[PROVIDED DATA Boundary: Start]

-- ==== Sys2Proof/Laws/PerInstr.lean ====
section
/-! SUPPORT. Decoding the word of a well-formed instruction gives the instruction back, one lemma per constructor; the part's own
steps have no word. -/

set_option linter.unusedSimpArgs false

namespace Sys2Proof

theorem decodeWord_of_rowOf {w : W32} {r : Row} (h : rowOf w = .ok r) : decodeWord w = .ok (build r w) := by
  unfold decodeWord; rw [h]

theorem rowOf_01 (w : W32) (hz : w ≠ 0) (h : major w = 0x01) : rowOf w = decodeExt w := by
  unfold rowOf; rw [if_neg hz, h]; rfl
theorem rowOf_02 (w : W32) (hz : w ≠ 0) (h : major w = 0x02) : rowOf w = .ok .read := by
  unfold rowOf; rw [if_neg hz, h]; rfl
theorem rowOf_03 (w : W32) (hz : w ≠ 0) (h : major w = 0x03) : rowOf w = if (rReg w).toNat < 5 then .ok .port else .error .registerRange := by
  unfold rowOf; rw [if_neg hz, h]; rfl
theorem rowOf_04 (w : W32) (hz : w ≠ 0) (h : major w = 0x04) : rowOf w = onlyReg w (.ok .write) := by
  unfold rowOf; rw [if_neg hz, h]; rfl
theorem rowOf_05 (w : W32) (hz : w ≠ 0) (h : major w = 0x05) : rowOf w = onlyReg w (if (wReg w).toNat < 4 then .ok .wport else .error .registerRange) := by
  unfold rowOf; rw [if_neg hz, h]; rfl
theorem rowOf_06 (w : W32) (hz : w ≠ 0) (h : major w = 0x06) : rowOf w = onlyXop0 w (wholePr w (.ok .null)) := by
  unfold rowOf; rw [if_neg hz, h]; rfl
theorem rowOf_07 (w : W32) (hz : w ≠ 0) (h : major w = 0x07) : rowOf w = onlyXop0 w (.ok .mov) := by
  unfold rowOf; rw [if_neg hz, h]; rfl
theorem rowOf_08 (w : W32) (hz : w ≠ 0) (h : major w = 0x08) : rowOf w = wholePr w (.ok .bro) := by
  unfold rowOf; rw [if_neg hz, h]; rfl
theorem rowOf_09 (w : W32) (hz : w ≠ 0) (h : major w = 0x09) : rowOf w = wholePr w (.ok .call) := by
  unfold rowOf; rw [if_neg hz, h]; rfl
theorem rowOf_0A (w : W32) (hz : w ≠ 0) (h : major w = 0x0A) : rowOf w = (match (xopT w).toNat with | 0 => wholeNone w (.ok .brc) | 1 => wholeNone w (.ok .ret) | _ => .error .reservedCode) := by
  unfold rowOf; rw [if_neg hz, h]; rfl
theorem rowOf_0B (w : W32) (hz : w ≠ 0) (h : major w = 0x0B) : rowOf w = onlyReg w (wholePr w (.ok .callc)) := by
  unfold rowOf; rw [if_neg hz, h]; rfl
theorem rowOf_0C (w : W32) (hz : w ≠ 0) (h : major w = 0x0C) : rowOf w = onlyXop0 w (wholeNone w (.ok .exit)) := by
  unfold rowOf; rw [if_neg hz, h]; rfl
theorem rowOf_0D (w : W32) (hz : w ≠ 0) (h : major w = 0x0D) : rowOf w = wholePr w (.ok .yield) := by
  unfold rowOf; rw [if_neg hz, h]; rfl
theorem rowOf_0E (w : W32) (hz : w ≠ 0) (h : major w = 0x0E) : rowOf w = onlyXop0 w (wholeNone w (.ok .handoff)) := by
  unfold rowOf; rw [if_neg hz, h]; rfl
theorem rowOf_0F (w : W32) (hz : w ≠ 0) (h : major w = 0x0F) : rowOf w = onlyXop0 w (wholeNone w (.ok .sleep)) := by
  unfold rowOf; rw [if_neg hz, h]; rfl
theorem rowOf_10 (w : W32) (hz : w ≠ 0) (h : major w = 0x10) : rowOf w = decodeAlu w := by
  unfold rowOf; rw [if_neg hz, h]; rfl
theorem rowOf_11 (w : W32) (hz : w ≠ 0) (h : major w = 0x11) : rowOf w = decodeAlu w := by
  unfold rowOf; rw [if_neg hz, h]; rfl
theorem rowOf_12 (w : W32) (hz : w ≠ 0) (h : major w = 0x12) : rowOf w = decodeMulDiv w := by
  unfold rowOf; rw [if_neg hz, h]; rfl
theorem rowOf_13 (w : W32) (hz : w ≠ 0) (h : major w = 0x13) : rowOf w = decodeBits w := by
  unfold rowOf; rw [if_neg hz, h]; rfl
theorem rowOf_14 (w : W32) (hz : w ≠ 0) (h : major w = 0x14) : rowOf w = decodeCompare w := by
  unfold rowOf; rw [if_neg hz, h]; rfl
theorem rowOf_15 (w : W32) (hz : w ≠ 0) (h : major w = 0x15) : rowOf w = decodeMask w := by
  unfold rowOf; rw [if_neg hz, h]; rfl
theorem rowOf_18 (w : W32) (hz : w ≠ 0) (h : major w = 0x18) : rowOf w = decodeImm w := by
  unfold rowOf; rw [if_neg hz, h]; rfl
theorem rowOf_19 (w : W32) (hz : w ≠ 0) (h : major w = 0x19) : rowOf w = decodeImm w := by
  unfold rowOf; rw [if_neg hz, h]; rfl
theorem rowOf_1A (w : W32) (hz : w ≠ 0) (h : major w = 0x1A) : rowOf w = decodeImm w := by
  unfold rowOf; rw [if_neg hz, h]; rfl
theorem rowOf_1B (w : W32) (hz : w ≠ 0) (h : major w = 0x1B) : rowOf w = decodeImm w := by
  unfold rowOf; rw [if_neg hz, h]; rfl
theorem rowOf_1C (w : W32) (hz : w ≠ 0) (h : major w = 0x1C) : rowOf w = decodeImm w := by
  unfold rowOf; rw [if_neg hz, h]; rfl
theorem rowOf_1D (w : W32) (hz : w ≠ 0) (h : major w = 0x1D) : rowOf w = decodeImm w := by
  unfold rowOf; rw [if_neg hz, h]; rfl
theorem rowOf_1E (w : W32) (hz : w ≠ 0) (h : major w = 0x1E) : rowOf w = decodeImm w := by
  unfold rowOf; rw [if_neg hz, h]; rfl
theorem rowOf_1F (w : W32) (hz : w ≠ 0) (h : major w = 0x1F) : rowOf w = decodeImm w := by
  unfold rowOf; rw [if_neg hz, h]; rfl
theorem rowOf_20 (w : W32) (hz : w ≠ 0) (h : major w = 0x20) : rowOf w = decodeImm w := by
  unfold rowOf; rw [if_neg hz, h]; rfl
theorem rowOf_21 (w : W32) (hz : w ≠ 0) (h : major w = 0x21) : rowOf w = decodeImm w := by
  unfold rowOf; rw [if_neg hz, h]; rfl
theorem rowOf_22 (w : W32) (hz : w ≠ 0) (h : major w = 0x22) : rowOf w = decodeImm w := by
  unfold rowOf; rw [if_neg hz, h]; rfl
theorem rowOf_23 (w : W32) (hz : w ≠ 0) (h : major w = 0x23) : rowOf w = decodeImm w := by
  unfold rowOf; rw [if_neg hz, h]; rfl
theorem rowOf_24 (w : W32) (hz : w ≠ 0) (h : major w = 0x24) : rowOf w = decodeImm w := by
  unfold rowOf; rw [if_neg hz, h]; rfl
theorem rowOf_25 (w : W32) (hz : w ≠ 0) (h : major w = 0x25) : rowOf w = decodeImm w := by
  unfold rowOf; rw [if_neg hz, h]; rfl
theorem rowOf_26 (w : W32) (hz : w ≠ 0) (h : major w = 0x26) : rowOf w = decodeImm w := by
  unfold rowOf; rw [if_neg hz, h]; rfl
theorem rowOf_27 (w : W32) (hz : w ≠ 0) (h : major w = 0x27) : rowOf w = decodeImm w := by
  unfold rowOf; rw [if_neg hz, h]; rfl
theorem rowOf_28 (w : W32) (hz : w ≠ 0) (h : major w = 0x28) : rowOf w = decodeCap w := by
  unfold rowOf; rw [if_neg hz, h]; rfl
theorem rowOf_29 (w : W32) (hz : w ≠ 0) (h : major w = 0x29) : rowOf w = .ok .caddi := by
  unfold rowOf; rw [if_neg hz, h]; rfl
theorem rowOf_30 (w : W32) (hz : w ≠ 0) (h : major w = 0x30) : rowOf w = decodeLocal w := by
  unfold rowOf; rw [if_neg hz, h]; rfl
theorem rowOf_31 (w : W32) (hz : w ≠ 0) (h : major w = 0x31) : rowOf w = decodeLocal w := by
  unfold rowOf; rw [if_neg hz, h]; rfl
theorem rowOf_32 (w : W32) (hz : w ≠ 0) (h : major w = 0x32) : rowOf w = decodeLocal w := by
  unfold rowOf; rw [if_neg hz, h]; rfl
theorem rowOf_33 (w : W32) (hz : w ≠ 0) (h : major w = 0x33) : rowOf w = decodeLocal w := by
  unfold rowOf; rw [if_neg hz, h]; rfl
theorem rowOf_34 (w : W32) (hz : w ≠ 0) (h : major w = 0x34) : rowOf w = decodeLocal w := by
  unfold rowOf; rw [if_neg hz, h]; rfl
theorem rowOf_35 (w : W32) (hz : w ≠ 0) (h : major w = 0x35) : rowOf w = decodeLocal w := by
  unfold rowOf; rw [if_neg hz, h]; rfl
theorem rowOf_36 (w : W32) (hz : w ≠ 0) (h : major w = 0x36) : rowOf w = decodeLocal w := by
  unfold rowOf; rw [if_neg hz, h]; rfl
theorem rowOf_37 (w : W32) (hz : w ≠ 0) (h : major w = 0x37) : rowOf w = decodeLocal w := by
  unfold rowOf; rw [if_neg hz, h]; rfl
theorem rowOf_38 (w : W32) (hz : w ≠ 0) (h : major w = 0x38) : rowOf w = decodeLocal w := by
  unfold rowOf; rw [if_neg hz, h]; rfl
theorem rowOf_39 (w : W32) (hz : w ≠ 0) (h : major w = 0x39) : rowOf w = decodeLocal w := by
  unfold rowOf; rw [if_neg hz, h]; rfl
theorem rowOf_3A (w : W32) (hz : w ≠ 0) (h : major w = 0x3A) : rowOf w = decodeLocal w := by
  unfold rowOf; rw [if_neg hz, h]; rfl
theorem rowOf_3B (w : W32) (hz : w ≠ 0) (h : major w = 0x3B) : rowOf w = decodeLocal w := by
  unfold rowOf; rw [if_neg hz, h]; rfl
theorem rowOf_3C (w : W32) (hz : w ≠ 0) (h : major w = 0x3C) : rowOf w = decodeLocal w := by
  unfold rowOf; rw [if_neg hz, h]; rfl
theorem rowOf_3D (w : W32) (hz : w ≠ 0) (h : major w = 0x3D) : rowOf w = decodeLocal w := by
  unfold rowOf; rw [if_neg hz, h]; rfl
theorem rowOf_3E (w : W32) (hz : w ≠ 0) (h : major w = 0x3E) : rowOf w = decodeLocal w := by
  unfold rowOf; rw [if_neg hz, h]; rfl
theorem rowOf_3F (w : W32) (hz : w ≠ 0) (h : major w = 0x3F) : rowOf w = decodeLocal w := by
  unfold rowOf; rw [if_neg hz, h]; rfl
theorem rowOf_40 (w : W32) (hz : w ≠ 0) (h : major w = 0x40) : rowOf w = decodeLocal w := by
  unfold rowOf; rw [if_neg hz, h]; rfl
theorem rowOf_41 (w : W32) (hz : w ≠ 0) (h : major w = 0x41) : rowOf w = wholePr w (decodeQueued w) := by
  unfold rowOf; rw [if_neg hz, h]; rfl
theorem rowOf_42 (w : W32) (hz : w ≠ 0) (h : major w = 0x42) : rowOf w = wholePr w (decodeQueued w) := by
  unfold rowOf; rw [if_neg hz, h]; rfl
theorem rowOf_43 (w : W32) (hz : w ≠ 0) (h : major w = 0x43) : rowOf w = wholePr w (decodeQueued w) := by
  unfold rowOf; rw [if_neg hz, h]; rfl
theorem rowOf_44 (w : W32) (hz : w ≠ 0) (h : major w = 0x44) : rowOf w = decodeFence w := by
  unfold rowOf; rw [if_neg hz, h]; rfl
theorem rowOf_50 (w : W32) (hz : w ≠ 0) (h : major w = 0x50) : rowOf w = decodeFloat w := by
  unfold rowOf; rw [if_neg hz, h]; rfl
theorem rowOf_51 (w : W32) (hz : w ≠ 0) (h : major w = 0x51) : rowOf w = decodeFloat w := by
  unfold rowOf; rw [if_neg hz, h]; rfl
theorem rowOf_52 (w : W32) (hz : w ≠ 0) (h : major w = 0x52) : rowOf w = decodeHalf w := by
  unfold rowOf; rw [if_neg hz, h]; rfl
theorem rowOf_53 (w : W32) (hz : w ≠ 0) (h : major w = 0x53) : rowOf w = decodeInt32 w := by
  unfold rowOf; rw [if_neg hz, h]; rfl
theorem rowOf_54 (w : W32) (hz : w ≠ 0) (h : major w = 0x54) : rowOf w = decodeInt16 w := by
  unfold rowOf; rw [if_neg hz, h]; rfl
theorem rowOf_55 (w : W32) (hz : w ≠ 0) (h : major w = 0x55) : rowOf w = decodeInt16 w := by
  unfold rowOf; rw [if_neg hz, h]; rfl
theorem rowOf_56 (w : W32) (hz : w ≠ 0) (h : major w = 0x56) : rowOf w = decodeFma w := by
  unfold rowOf; rw [if_neg hz, h]; rfl
theorem rowOf_57 (w : W32) (hz : w ≠ 0) (h : major w = 0x57) : rowOf w = decodeVcmp w := by
  unfold rowOf; rw [if_neg hz, h]; rfl
theorem rowOf_58 (w : W32) (hz : w ≠ 0) (h : major w = 0x58) : rowOf w = decodeVcvt w := by
  unfold rowOf; rw [if_neg hz, h]; rfl
theorem rowOf_59 (w : W32) (hz : w ≠ 0) (h : major w = 0x59) : rowOf w = decodePermute w := by
  unfold rowOf; rw [if_neg hz, h]; rfl
theorem rowOf_5A (w : W32) (hz : w ≠ 0) (h : major w = 0x5A) : rowOf w = decodeVred w := by
  unfold rowOf; rw [if_neg hz, h]; rfl
theorem rowOf_5B (w : W32) (hz : w ≠ 0) (h : major w = 0x5B) : rowOf w = onlyXop0 w (.ok .vsel) := by
  unfold rowOf; rw [if_neg hz, h]; rfl
theorem rowOf_5C (w : W32) (hz : w ≠ 0) (h : major w = 0x5C) : rowOf w = decodeFblock w := by
  unfold rowOf; rw [if_neg hz, h]; rfl
theorem rowOf_5D (w : W32) (hz : w ≠ 0) (h : major w = 0x5D) : rowOf w = decodeOsm w := by
  unfold rowOf; rw [if_neg hz, h]; rfl
theorem rowOf_70 (w : W32) (hz : w ≠ 0) (h : major w = 0x70) : rowOf w = decodeCounter w := by
  unfold rowOf; rw [if_neg hz, h]; rfl
theorem rowOf_71 (w : W32) (hz : w ≠ 0) (h : major w = 0x71) : rowOf w = decodeInvoke w := by
  unfold rowOf; rw [if_neg hz, h]; rfl
theorem rowOf_72 (w : W32) (hz : w ≠ 0) (h : major w = 0x72) : rowOf w = decodeSettle w := by
  unfold rowOf; rw [if_neg hz, h]; rfl
theorem rowOf_73 (w : W32) (hz : w ≠ 0) (h : major w = 0x73) : rowOf w = decodeWait w := by
  unfold rowOf; rw [if_neg hz, h]; rfl
theorem rowOf_74 (w : W32) (hz : w ≠ 0) (h : major w = 0x74) : rowOf w = decodeSend w := by
  unfold rowOf; rw [if_neg hz, h]; rfl
theorem rowOf_75 (w : W32) (hz : w ≠ 0) (h : major w = 0x75) : rowOf w = onlyReg w (wholePr w (.ok .sendw)) := by
  unfold rowOf; rw [if_neg hz, h]; rfl
theorem rowOf_76 (w : W32) (hz : w ≠ 0) (h : major w = 0x76) : rowOf w = decodeQueue w := by
  unfold rowOf; rw [if_neg hz, h]; rfl
theorem rowOf_77 (w : W32) (hz : w ≠ 0) (h : major w = 0x77) : rowOf w = decodeSpawn w := by
  unfold rowOf; rw [if_neg hz, h]; rfl
theorem rowOf_78 (w : W32) (hz : w ≠ 0) (h : major w = 0x78) : rowOf w = decodeLaunch w := by
  unfold rowOf; rw [if_neg hz, h]; rfl
theorem rowOf_79 (w : W32) (hz : w ≠ 0) (h : major w = 0x79) : rowOf w = decodeCpy w := by
  unfold rowOf; rw [if_neg hz, h]; rfl
theorem rowOf_7A (w : W32) (hz : w ≠ 0) (h : major w = 0x7A) : rowOf w = decodeTile w := by
  unfold rowOf; rw [if_neg hz, h]; rfl
theorem rowOf_7B (w : W32) (hz : w ≠ 0) (h : major w = 0x7B) : rowOf w = decodeFeed w := by
  unfold rowOf; rw [if_neg hz, h]; rfl
theorem rowOf_7C (w : W32) (hz : w ≠ 0) (h : major w = 0x7C) : rowOf w = decodeMatrix w := by
  unfold rowOf; rw [if_neg hz, h]; rfl
theorem rowOf_7D (w : W32) (hz : w ≠ 0) (h : major w = 0x7D) : rowOf w = decodeSystem w := by
  unfold rowOf; rw [if_neg hz, h]; rfl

[PROVIDED DATA Boundary: End]

Return, exactly, the lines from the first line of the records above to the line containing "unfold decodeWord; rw [h]", both included.

-- ==== Sys2Proof/Laws/PerInstr.lean ====
section
/-! SUPPORT. Decoding the word of a well-formed instruction gives the instruction back, one lemma per constructor; the part's own
steps have no word. -/

set_option linter.unusedSimpArgs false

namespace Sys2Proof

theorem decodeWord_of_rowOf {w : W32} {r : Row} (h : rowOf w = .ok r) : decodeWord w = .ok (build r w) := by
  unfold decodeWord; rw [h]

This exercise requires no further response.